On the same day as I received that email, I heard from some of those associated with Blue Labour, a phenomenon I had viewed with instinctive suspicion, without knowing very much about it. They are highly critical of the Blair/Brown economic policy. When asked for an alternative closer to their way of thinking, they reply without hesitation: Germany. Blue Labour (a poor, misleading title) is not old Labour, nor is it a homage to David Cameron's "Big Society". To some extent, Germany is the model, with its collaborative industrial policies, focus on vocational education and regional banks more responsive to the needs of local business. Blue Labour is strongly in favour of policies that lead to a more vibrant private sector, but is scathing about the UK's dependency on the performance of the banks.

Blue Labour's analysis is much more interesting than I expected and leads to specific policy recommendations, always a test for fashionable concepts. It also provides a coherent analysis of New Labour's failings under both Blair and Brown. Blairites/Brownites and those around David Cameron often turned to the US for inspiration. Blue Labour's greater interest in Germany perhaps will drive the political agenda away from a simplistic focus on one type of market-based reforms, as if no others exist. There are many unanswered questions, but I suspect there is more to Blue Labour than meets the eye.

Of course in parts of the EU Germany is seen as an overwhelming problem, and the recent crises have led to introspective angst in Germany, too. British ministers in the last government were frustrated at Angela Merkel's slow response to the 2008 financial crisis, a frustration echoed now in the EU as she responds, at times tentatively, to the drama in Greece.

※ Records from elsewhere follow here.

-- ==== Sys2Proof/Machine/Rings.lean ====
section
/-!
DEFINITION. Work rings (spec/11_work_rings.md, R320 to R333, R337 to R340): the index arithmetic, enable and drain,
admission of request entries, and the way of a result through the holding buffer into the result ring.
-/

namespace Sys2Proof.Machine

/-! ## Shapes and placement (R320 to R322) -/

/-- Bytes of a request entry of engine `n` (R320). -/
def ringReqBytes (n : Nat) : Nat := if n = 6 then 64 else 32

/-- Bytes of a result entry of engine `n` (R320). -/
def ringResBytes (n : Nat) : Nat :=
  if n ≤ 1 then 32 else if n = 4 then 8 else if n = 6 then 64 else 16

/-- Holding-buffer entries of an engine (R330). -/
def ringHoldSize : Nat := 16

/-- A valid ring size: a power of two from 16 to 65,536 (R322). -/
def ringSizeValid (v : Nat) : Bool := (List.range 13).any fun i => v == 2 ^ (i + 4)

/-- A size field as taken: any other value counts as 0 (R322). -/
def ringSizeTaken (v : Nat) : Nat := if ringSizeValid v then v else 0

/-- The ring pair `n`. -/
def State.ring (s : State) (n : Nat) : Ring := nth {} s.rings n

/-- The state with ring pair `n` replaced. -/
def State.setRing (s : State) (n : Nat) (r : Ring) : State := { s with rings := setNth s.rings n r }

/-- Bytes of fitted DRAM (R4, SYS_ID.DRAM). -/
def State.dramBytes (s : State) : Nat := 2 ^ s.rd Reg.sysIdDram * 2 ^ 30

/-- Bytes that BCM reserves at the top of DRAM (R53). -/
def State.dramReserved (s : State) : Nat := (s.sim.cfg.pendMib + s.sim.cfg.sideMib + s.sim.cfg.cacheMib) * 2 ^ 20

/-- Whether `n` bytes from `a` on lie in SRAM. -/
def inSram (a n : Nat) : Bool := decide (0x08000000 ≤ a) && decide (a + n ≤ 0x09000000)

/-- Whether `n` bytes from `a` on lie in fitted DRAM. -/
def State.inDram (s : State) (a n : Nat) : Bool :=
  decide (0x800000000 ≤ a) && decide (a + n ≤ 0x800000000 + s.dramBytes)

/-- Whether `n` bytes from `a` on lie in fitted DRAM outside every area BCM reserves (R53, R321). -/
def State.inFreeDram (s : State) (a n : Nat) : Bool :=
  decide (0x800000000 ≤ a) && decide (a + n + s.dramReserved ≤ 0x800000000 + s.dramBytes)

/-- A ring may stand at `base` with `len` bytes (R320, R321). -/
def ringPlaced (s : State) (n base len : Nat) : Bool :=
  base % 64 == 0 && (inSram base len || (n != 6 && s.inFreeDram base len))

/-- Two ranges overlap. -/
def overlaps (a la b lb : Nat) : Bool := decide (a < b + lb) && decide (b < a + la)

/-- Whether pair `n` is enabled or still draining. -/
def ringLive (s : State) (n : Nat) : Bool :=
  s.flag (Reg.rngCtlEnable.elem n) || s.flag (Reg.rngStatusDraining.elem n)

/-- Whether engine `n` is present in the effective roster (R332). -/
def ringEnginePresent (s : State) (n : Nat) : Bool :=
  if n ≤ 1 then s.serving (bitBwk n)
  else if n = 2 then [0, 1].any (fun d => s.present (bitFast d)) || s.present bitDeep
  else if n = 3 then s.present bitOce
  else if n = 4 then s.present bitJnl
  else if n = 5 then s.present bitCry
  else true

/-- The base and length of the rings another live pair is using. -/
def ringSpans (s : State) (n : Nat) : List (Nat × Nat) :=
  let r := s.ring n
  [(r.reqBase, r.reqSize * ringReqBytes n), (r.resBase, r.resSize * ringResBytes n)]

/-- Why an enable of pair `n` is refused, if it is: the first failing condition in the order of R332. -/
def ringRefusal (s : State) (n : Nat) : Option Nat :=
  let reqBase := (s.rd (Reg.rngReqBaseLoAddr.elem n)) * 64 + 2 ^ 32 * s.rd (Reg.rngReqBaseHiAddr.elem n)
  let resBase := (s.rd (Reg.rngResBaseLoAddr.elem n)) * 64 + 2 ^ 32 * s.rd (Reg.rngResBaseHiAddr.elem n)
  let reqSize := ringSizeTaken (s.rd (Reg.rngReqSizeEntries.elem n))
  let resSize := ringSizeTaken (s.rd (Reg.rngResSizeEntries.elem n))
  let reqLen := reqSize * ringReqBytes n
  let resLen := resSize * ringResBytes n
  let others := ((List.range 7).filter fun j => j != n && ringLive s j).flatMap (ringSpans s)
  if !ringEnginePresent s n then some 7
  else if reqSize = 0 then some 1
  else if resSize = 0 then some 2
  else if !ringPlaced s n reqBase reqLen then some 3
  else if !ringPlaced s n resBase resLen then some 4
  else if overlaps reqBase reqLen resBase resLen
      || others.any (fun o => overlaps reqBase reqLen o.1 o.2 || overlaps resBase resLen o.1 o.2) then some 5
  else if s.flag (Reg.rngStatusDraining.elem n) then some 6
  else none

/-! ## Indices (R323, R324) -/

/-- Free slots of a ring of size `S` (R323). -/
def ringFree (S prod cons : Nat) : Nat := (cons + S - prod + S - 1) % S

/-- Whether a ring is full (R323). -/
def ringFull (S prod cons : Nat) : Bool := (prod + 1) % S == cons

/-- Forward distance from `a` to `b` in a ring of size `S`. -/
def ringDist (S a b : Nat) : Nat := (b + S - a) % S

/-- Whether the result ring of pair `n` is full. -/
def resultRingFull (s : State) (n : Nat) : Bool :=
  ringFull (s.ring n).resSize (s.rd (Reg.rngResProdIdx.elem n)) (s.rd (Reg.rngResConsIdx.elem n))

/-- Whether pair `n` holds a published entry that its engine has not admitted. -/
def ringHasEntry (s : State) (n : Nat) : Bool := (s.ring n).next != s.rd (Reg.rngReqProdIdx.elem n)

/-- IDLE, HELD and STOPPED_FULL as they follow from the pair's state (R330, R333). A pair that is draining keeps IDLE at
0 until its drain is done. -/
def ringRefresh (s : State) (n : Nat) : State :=
  let r := s.ring n
  let quiet := r.inProg.isEmpty && r.hold.isEmpty && !ringHasEntry s n
  let s := s.wr (Reg.rngStatusHeld.elem n) r.hold.length
  let s := s.wr (Reg.rngStatusStoppedFull.elem n) (bit (ringLive s n && (resultRingFull s n || !r.hold.isEmpty)))
  if s.flag (Reg.rngStatusDraining.elem n) then s
  else s.wr (Reg.rngStatusIdle.elem n) (bit (quiet || !s.flag (Reg.rngCtlEnable.elem n)))

/-! ## Results (R326, R329 to R331) -/

/-- A result written to the result ring: the entry becomes visible, RES_PROD advances, and the request consumer moves
past the whole chain once its last entry's result stands (R325, R326). -/
def ringWrite (s : State) (n : Nat) (x : RingResult) : State :=
  let r := s.ring n
  let prod := s.rd (Reg.rngResProdIdx.elem n)
  let s := s.store (r.resBase + prod * ringResBytes n) x.bytes
  let s := s.wr (Reg.rngResProdIdx.elem n) ((prod + 1) % r.resSize)
  let s := s.wr Reg.rngIrqStatusResult (maskSet (s.rd Reg.rngIrqStatusResult) n)
  if x.entry then
    if x.last then
      let cons := s.rd (Reg.rngReqConsIdx.elem n)
      (s.wr (Reg.rngReqConsIdx.elem n) ((cons + r.written + 1) % r.reqSize)).setRing n { r with written := 0 }
    else s.setRing n { r with written := r.written + 1 }
  else s

/-- A result lost because it finds the holding buffer full (R331): counted, RESULT_OVF set, which halts the engine, a
contained machine check and a recorder record. -/
def ringLose (s : State) (n : Nat) : State :=
  let s := s.bump (Reg.rngStatusLost.elem n)
  let s := s.set (Reg.rngStatusResultOvf.elem n)
  let s := s.wr Reg.rngIrqStatusOvf (maskSet (s.rd Reg.rngIrqStatusOvf) n)
  let s := contained s srcRng n 0x0022 n
  record s srcRng 2 1 [BitVec.ofNat 8 n, BitVec.ofNat 8 (s.rd (Reg.rngStatusLost.elem n))]

/-- A result of engine `n` on its way: straight to the result ring, or into the holding buffer while the ring is full or
results are held, or lost where the buffer is full (R330, R331). -/
def ringPost (s : State) (n : Nat) (x : RingResult) : State :=
  let r := s.ring n
  let s :=
    if r.hold.isEmpty && !resultRingFull s n then ringWrite s n x
    else if r.hold.length < ringHoldSize then s.setRing n { r with hold := r.hold ++ [x] }
    else ringLose s n
  ringRefresh s n

/-- Held results written, in order, while result slots are free (R330). `fuel` bounds the count. -/
def ringDrainHold (s : State) (n : Nat) : Nat → State
  | 0 => s
  | fuel + 1 =>
    let r := s.ring n
    match r.hold with
    | [] => s
    | x :: rest =>
      if resultRingFull s n then s
      else ringDrainHold (ringWrite (s.setRing n { r with hold := rest }) n x) n fuel

/-- The result of the oldest entry in progress of engine `n`: it leaves the entries in progress and its bytes are posted. -/
def ringAnswer (s : State) (n : Nat) (bytes : List Byte) (last : Bool) : State :=
  let r := s.ring n
  ringPost (s.setRing n { r with inProg := r.inProg.drop 1 }) n { bytes, entry := true, last }

/-- A mailbox notice (R329, R337): a result with no request entry; where the pair is not enabled it is not queued and
reaches only the recorder. -/
def mailboxNotice (s : State) (code : Nat) (data : List Byte) : State :=
  if s.flag (Reg.rngCtlEnable.elem 6) then
    ringPost s 6 { bytes := [0, 1, 0, 0] ++ leBytes 2 code ++ [0, 0] ++ (data ++ List.replicate 56 0).take 56,
                   entry := false, last := false }
  else recordWarden s srcWarden 1 1 (leBytes 2 code ++ data)

/-! ## Admission (R325, R327, R328, R330) -/

/-- Whether engine `n` may admit a published entry: it has room, its result ring is not full, it is not halted, and the
device is not in SAFE or RECOVERY or on the way there (R330, R331, R338). -/
def ringMayAdmit (s : State) (n : Nat) : Bool :=
  let r := s.ring n
  ringLive s n && ringHasEntry s n
  && decide (r.inProg.length + r.hold.length < ringHoldSize)
  && !resultRingFull s n && r.hold.isEmpty
  && !s.flag (Reg.rngStatusResultOvf.elem n)
  && s.opMode != modeSafe && s.opMode != modeRecovery && s.flt.safe == .none

/-- The next published entry of engine `n`, read from memory (R325, R328). -/
def ringNextEntry (s : State) (n : Nat) : RingEntry :=
  let r := s.ring n
  let a := r.reqBase + r.next * ringReqBytes n
  { slot := r.next, bytes := s.bytes a (ringReqBytes n), bad := s.poisoned a (ringReqBytes n) }

/-- Byte offset of FLAGS in a request entry: 0x05 in a plank, 0x01 in the others. -/
def ringFlagsAt (n : Nat) : Nat := if n ≤ 1 then 5 else 1

/-- FIRST and LAST of an entry. -/
def entryFirst (n : Nat) (e : RingEntry) : Bool := (nth 0 e.bytes (ringFlagsAt n)).toNat.testBit 0
def entryLast (n : Nat) (e : RingEntry) : Bool := (nth 0 e.bytes (ringFlagsAt n)).toNat.testBit 1

/-- Whether an entry ends its chain: LAST, or outside a chain with FIRST clear, or in an engine that takes only chains of
one (R327). -/
def entryEndsChain (s : State) (n : Nat) (e : RingEntry) : Bool :=
  entryLast n e || (!(s.ring n).chainOpen && !entryFirst n e) || (n != 0 && n != 1 && n != 5)

/-- Admission of the next published entry: it joins the entries in progress. FIRST inside an open chain is ignored and
recorded (R327); a poisoned entry records a contained fault that carries the slot (R328). -/
def ringAdmit (s : State) (n : Nat) : State :=
  let r := s.ring n
  let e := ringNextEntry s n
  let ends := entryEndsChain s n e
  let s := s.when (r.chainOpen && entryFirst n e) corrected
  let s := s.when e.bad fun s => contained s srcRng n 0x0021 e.slot
  let s := s.setRing n { r with next := (r.next + 1) % r.reqSize, inProg := r.inProg ++ [e], chainOpen := !ends }
  ringRefresh s n

/-! ## The commands -/

/-- RING_REQ_PROD_WRITE (R324): a request producer index, accepted only when it moves forward and does not pass the
consumer, while ENABLE is 1; otherwise ignored and recorded. -/
def execRingReqProdWrite (n : Nat) (data : Word) (s : State) : Host.Outcome State Fault Refusal :=
  let r := s.ring n
  let old := s.rd (Reg.rngReqProdIdx.elem n)
  let cons := s.rd (Reg.rngReqConsIdx.elem n)
  let v := data.toNat
  let ok := s.flag (Reg.rngCtlEnable.elem n) && decide (v < r.reqSize)
    && decide (ringDist r.reqSize cons old ≤ ringDist r.reqSize cons v)
  .next ((if ok then ringRefresh (s.wr (Reg.rngReqProdIdx.elem n) v) n else corrected s).answer 0)

/-- RING_RES_CONS_WRITE (R324): a result consumer index, accepted while the pair is enabled or draining and it does not
pass the producer. -/
def execRingResConsWrite (n : Nat) (data : Word) (s : State) : Host.Outcome State Fault Refusal :=
  let r := s.ring n
  let old := s.rd (Reg.rngResConsIdx.elem n)
  let prod := s.rd (Reg.rngResProdIdx.elem n)
  let v := data.toNat
  let ok := ringLive s n && decide (v < r.resSize)
    && decide (ringDist r.resSize old v ≤ ringDist r.resSize old prod)
  .next ((if ok then ringRefresh (s.wr (Reg.rngResConsIdx.elem n) v) n else corrected s).answer 0)

/-- RING_ENABLE (R332): ENABLE written from 0 to 1. The pair is enabled with the indices at 0 and its bases and sizes
latched, or refused with the reason; writing 1 while enabled has no effect. -/
def execRingEnable (n : Nat) (s : State) : Host.Outcome State Fault Refusal :=
  if s.flag (Reg.rngCtlEnable.elem n) then .next (s.answer 0) else
  match ringRefusal s n with
  | some why =>
    let s := s.wr (Reg.rngStatusRefuse.elem n) why
    .next ((s.wr Reg.rngIrqStatusRefused (maskSet (s.rd Reg.rngIrqStatusRefused) n)).answer 0)
  | none =>
    let r : Ring :=
      { reqBase := (s.rd (Reg.rngReqBaseLoAddr.elem n)) * 64 + 2 ^ 32 * s.rd (Reg.rngReqBaseHiAddr.elem n)
        reqSize := ringSizeTaken (s.rd (Reg.rngReqSizeEntries.elem n))
        resBase := (s.rd (Reg.rngResBaseLoAddr.elem n)) * 64 + 2 ^ 32 * s.rd (Reg.rngResBaseHiAddr.elem n)
        resSize := ringSizeTaken (s.rd (Reg.rngResSizeEntries.elem n)) }
    let s := s.setRing n r
    let s := s.each [Reg.rngReqProdIdx, Reg.rngReqConsIdx, Reg.rngResProdIdx, Reg.rngResConsIdx,
      Reg.rngStatusResultOvf, Reg.rngStatusLost, Reg.rngStatusStoppedFull] fun s f => s.clr (f.elem n)
    let s := s.set (Reg.rngCtlEnable.elem n)
    let s := if n ≤ 1 && s.rd (Reg.bwkStatusState.elem n) == 0 then s.wr (Reg.bwkStatusState.elem n) 1 else s
    .next ((ringRefresh s n).answer 0)

/-- RING_DISABLE (R333): ENABLE written from 1 to 0 starts a drain. -/
def execRingDisable (n : Nat) (s : State) : Host.Outcome State Fault Refusal :=
  if s.flag (Reg.rngCtlEnable.elem n) then
    let s := (s.clr (Reg.rngCtlEnable.elem n)).set (Reg.rngStatusDraining.elem n)
    .next ((s.clr (Reg.rngStatusIdle.elem n)).answer 0)
  else .next (s.answer 0)

/-- Whether the drain of pair `n` is over (R333): nothing in progress, nothing held, and, except after R331, every
published entry has its result. -/
def ringDrained (s : State) (n : Nat) : Bool :=
  let r := s.ring n
  s.flag (Reg.rngStatusDraining.elem n) && r.inProg.isEmpty && r.hold.isEmpty
  && (!ringHasEntry s n || s.flag (Reg.rngStatusResultOvf.elem n))

/-- RING_DRAIN_DONE (R333): the drain ends, IDLE rises, DRAINING falls and DRAINED is raised; a sequencer goes to OFF. -/
def execRingDrainDone (n : Nat) (s : State) : Host.Outcome State Fault Refusal :=
  if ringDrained s n then
    let s := (s.clr (Reg.rngStatusDraining.elem n)).set (Reg.rngStatusIdle.elem n)
    let s := s.wr Reg.rngIrqStatusDrained (maskSet (s.rd Reg.rngIrqStatusDrained) n)
    let s := if n ≤ 1 then s.wr (Reg.bwkStatusState.elem n) 0 else s
    .next s
  else .next s

/-- HELD_RESULT_WRITE (R330): held results are written, in order, as result slots are free. -/
def execHeldResultWrite (n : Nat) (s : State) : Host.Outcome State Fault Refusal :=
  .next (ringRefresh (ringDrainHold s n ringHoldSize) n)

end Sys2Proof.Machine
end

Last November, Merkel delivered a speech in Bruges, seen by some pro-Europeans as being as significant as the hostile words delivered by Margaret Thatcher in the late 1980s in the same location and on a partially similar theme: the need for consensus to emerge from the aspirations of individual countries rather than an assumption that there is a European consensus to which members will sign up. More immediately, Germany's booming exports and neurotically careful domestic spending do not help other exporters yearning for more buoyant markets. Germany is no idyll.

But at a time when yet another government here argues there is only one approach to "reform" and when some Conservatives ache to stand back from Europe and Greece, as if we will not suffer from the consequences of an economic collapse, there are lessons. Two defining slogans in the UK over the last 40 years have distorted everything. Margaret Thatcher declared, "There is no alternative". And both Tony Blair and David Cameron argue that the pivotal divide is between reformers and anti-reformers.

But there is an alternative. There is more than one reform. There is no escape from Germany.